Investors are always looking for growth in small-cap stocks like accesso Technology Group plc (AIM:ACSO) with its market cap of USD $405 Million; however, an important fact which most ignore is: how financially healthy is the company? There are always disruptions which destabilize and many a times end an existing industry, and most small-cap companies are the first casualties when such a wave hits.
When a company is faced with an extreme event undercutting its profits or disrupting its operations temporarily, it’s the company’s ability to meet short-term obligations which allows it to remain in the business. Here are few basic financial health checks to judge whether a company fits the bill or there is an additional risk which you should consider before taking the plunge. See our latest analysis for ACSO
How does accesso Technology Group’s operating cash flow stack against its overall debt?
At the end of the day, a company must pay bills and salaries, and must be able to invest in lucrative projects through cash. Firms have a certain amount of control over revenue recognition, which makes an analysis of its operating cash flow even more important . Over the past year, accesso Technology Group’s operating cash flows stood at 89.5% of its overall debt. That means accesso Technology Group’s core operations are generating enough cash to comfortably service its debt.

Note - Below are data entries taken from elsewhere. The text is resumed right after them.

/-- R90, R240, and the model's choice of log entry 12: a method is refused in the rest phases, in `SELECT`, and at every place
of the scan and of the full passes where no filter step is next. Where one is next, `exec` runs the method it is given (log
entry 23). -/
def Obligations.MethodElsewhereRefused : Prop :=
  ∀ m ∈ methods, ∀ s : State,
    (s.phase = .idle ∨ s.phase = .select ∨ s.phase = .done ∨ s.phase = .error) ∨
      (s.phase = .scan ∧ ∀ block b todo, s.stage ≠ .unit block (b :: todo)) ∨
      ((s.phase = .commit ∨ s.phase = .decBody) ∧ ∀ b todo rdone, s.stage ≠ .xform (b :: todo) rdone) →
    exec m.1 s = .refused .methodNotInUse

/-! ## The commands -/

/-- R196, R247, R281: what an accepted `CMD` write does first, and that one is ignored while busy: the spec's decisions D8,
D19 and D28; the low 8 bits are log entry 8, the access counts log entry 21. -/
def Obligations.CommandLaunch : Prop :=
  ∀ s : State, s.pace = .steps 0 →
    (busy s = false → exec .encode s = .next { s with
      opos := 0, ipos := 0, err := .none, sel := 0, rdCount := 0, wrCount := 0
      hist := Vector.replicate 15 (Vector.replicate 256 0), sampled := 0, phase := .scan, stage := .entry }) ∧
    (busy s = false → exec .decode s = .next { s with
      opos := 0, ipos := 0, err := .none, sel := 0, rdCount := 0, wrCount := 0, phase := .decHdr, stage := .idle }) ∧
    (busy s = true → exec .encode s = .next s ∧ exec .decode s = .next s) ∧
    (∀ v rest, s.host = .write 0 v :: rest → v % 256 ≠ 1 → v % 256 ≠ 2 →
      (busy s = false → step s = .next { s with
        host := rest, opos := 0, ipos := 0, err := .unknownMode, sel := 0, rdCount := 0, wrCount := 0
        phase := .error, stage := .idle }) ∧
      (busy s = true → step s = .next { s with host := rest }))

/-- R201, R202, R205: `ENCODE` without a fault, from any state that accepts it: the whole state it ends in, and the encoded
stream `[sel] ++ XFORM.FWD(sel, IN)`. Which index `sel` is rests on the spec's decisions D11 to D15;
the access counts are log entry 21. -/
def Obligations.EncodeCompletes : Prop :=
  ∀ s : State, s.pace = .toRest → busy s = false → NoReadFault s.plat → NoWriteFault s.plat (s.inLen + 1) →
    ∃ p h smp out q, scanPass s.inMem s.inLen = some (p, h, smp) ∧
      xformFwd (selectBest h) (inputBytes s) = some (out, q) ∧
      exec .encode s = .next { s with
        dp := q, hist := h, sampled := smp, sel := headerOf (selectBest h), phase := .done, stage := .idle
        ipos := s.inLen, opos := s.inLen + 1, cand := if s.inLen = 0 then s.cand else 14, err := .none
        outMem := Memory.writeAll s.outMem 0 (headerOf (selectBest h) :: out)
        rdCount := smp + s.inLen, wrCount := s.inLen + 1 } ∧
      (Memory.wf s.outMem = true →
        Memory.slice (Memory.writeAll s.outMem 0 (headerOf (selectBest h) :: out)) 0 (s.inLen + 1) =
          headerOf (selectBest h) :: out)

/-- R203, R204, R205: `DECODE` without a fault of a stream with a legal header, from any state that accepts it: the whole
state it ends in, and the plain stream `XFORM.INV(IN[0], IN[1..])`. The access counts are log entry 21. -/
def Obligations.DecodeCompletes : Prop :=
  ∀ (s : State) (k : Fin 15), s.pace = .toRest → busy s = false → NoReadFault s.plat →
    NoWriteFault s.plat (s.inLen - 1) → 1 ≤ s.inLen → Memory.read s.inMem 0 = BitVec.ofNat 8 k.val →
    ∃ data q, xformInv k (Memory.slice s.inMem 1 (s.inLen - 1)) = some (data, q) ∧
      exec .decode s = .next { s with
        dp := q, sel := BitVec.ofNat 8 k.val, phase := .done, stage := .idle, ipos := s.inLen
        opos := s.inLen - 1, err := .none, outMem := Memory.writeAll s.outMem 0 data
        rdCount := s.inLen, wrCount := s.inLen - 1 } ∧
      (Memory.wf s.outMem = true →
        Memory.slice (Memory.writeAll s.outMem 0 data) 0 (s.inLen - 1) = data)

/-- R203, R248, R251, R252, R253: the errors of `DECODE` in `DEC_HDR`, in the order they are tested; nothing is written and
the lanes, the weight and `d` keep their values. The first and the last are the spec's decisions D17 and D18. That
the read is counted, the failing one too, is the model's reading (log entry 21). -/
def Obligations.DecodeHeaderErrors : Prop :=
  ∀ s : State, s.pace = .toRest → busy s = false →
    (s.inLen = 0 → exec .decode s = .next { s with
      opos := 0, ipos := 0, err := .headerMissing, sel := 0, rdCount := 0, wrCount := 0, phase := .error
      stage := .idle }) ∧
    (s.inLen ≠ 0 → rdFault s.plat 0 0 = true → exec .decode s = .next { s with
      opos := 0, ipos := 0, err := .readError, sel := 0, rdCount := 1, wrCount := 0, phase := .error
      stage := .idle }) ∧
    (s.inLen ≠ 0 → rdFault s.plat 0 0 = false → 15 ≤ (Memory.read s.inMem 0).toNat →
      exec .decode s = .next { s with
        opos := 0, ipos := 1, err := .badHeader, sel := Memory.read s.inMem 0, rdCount := 1, wrCount := 0
        phase := .error, stage := .idle })

/-- R188, R201: `ENCODE` of an empty input and of one byte selects the identity. -/
def Obligations.ShortestInputs : Prop :=
  ∀ s : State, s.pace = .toRest → busy s = false → NoReadFault s.plat → NoWriteFault s.plat (s.inLen + 1) →
    Memory.wf s.outMem = true → s.inLen ≤ 1 →
    ∃ t, exec .encode s = .next t ∧ t.phase = .done ∧ t.sel = 0 ∧ t.sampled = s.inLen ∧
      outputBytes t = 0 :: inputBytes s

/-- R206, which the spec derives: `ENCODE`, the output copied to the input, `DECODE`: three accesses of the host, and `OUT` holds the original
bytes. -/
def Obligations.EncodeThenDecode : Prop :=
  ∀ s : State, s.host = [.write 0 1, .copyOut, .write 0 2] → s.pace = .toRest → busy s = false →
    NoReadFault s.plat → (∀ n, NoWriteFault s.plat n) → s.plat.posw = none →
    Memory.wf s.inMem = true → Memory.wf s.outMem = true →
    ∃ t, stepN 3 s = .next t ∧ t.phase = .done ∧ outputBytes t = inputBytes s

/-- The frame of every instruction at every pace, in every state: `IN`, `IN_LEN`, the platform, the host's side and the free
values are untouched, and of `OUT` only positions from the first one written (0 where a command is accepted, `opos`
otherwise) up to the new `opos` can change (R61, R62, R76). -/
def Obligations.InstructionFrame : Prop :=
  ∀ (i : Instr) (s t : State), exec i s = .next t → Memory.wf s.outMem = true →
    t.inMem = s.inMem ∧ t.inLen = s.inLen ∧ t.plat = s.plat ∧ t.host = s.host ∧ t.rdata = s.rdata ∧
    t.pace = s.pace ∧ t.free = s.free ∧
    ∀ a, (a < if i.format = .cmd ∧ busy s = false then 0 else s.opos) ∨ t.opos ≤ a →
      Memory.read t.outMem a = Memory.read s.outMem a

/-- R28, R29, R160, D28: an accepted `DECODE`, however it ends and at whatever pace, leaves the histograms, `sampled` and
`cand`. -/
def Obligations.DecodeLeavesHistograms : Prop :=
  ∀ s t : State, busy s = false → exec .decode s = .next t →
    t.hist = s.hist ∧ t.sampled = s.sampled ∧ t.cand = s.cand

Does ACSO’s cash and short-term assets cover its short-term commitments?
This is to test accesso Technology Group’s liquidity, which it may need due to a plethora of reasons that can derail the normal functioning of an organization in the short-term. It can be anything from natural calamity, political unrest, economic collapse, labor-strike, supply-chain disruption, or even a major factory breakdown, which can disrupt its normal functioning . However, banks, creditors, wages, and commitment to suppliers do not go away even during an extreme event. So, a company must maintain enough liquidity to meet its short-term obligations to survive. accesso Technology Group is able to meet its short term (1 year) commitments with its holdings of cash and other short term assets.
Is accesso Technology Group’s level of debt at an acceptable level?
While ideally I reckon the debt-to equity ratio of a financially healthy company to be less than 40%, several factors such as industry life-cycle and economic conditions can result in a company raising a significant amount of debt. For accesso Technology Group, the debt to equity ratio is 28.5% and that means accesso Technology Group hardly has any risk of facing a debt-overhang . While debt-to-equity ratio has several factors at play, an easier way to check whether it’s at a sustainable level is to check its ability to service the debt. A company generating earnings at least 5x of its interest payments is considered financially sound. In addition, with such a coverage ratio, the earnings remain more stable. In ACSO’s case the interest on debt is well covered by earnings (16.1x coverage).
These balance sheet checks are a fine starting point to decide whether a company is worth your consideration; however, its growth profile and track record are equally important in deciding whether it’s doing better than its peers. I recommend you see our latest FREE analysis on accesso Technology Group.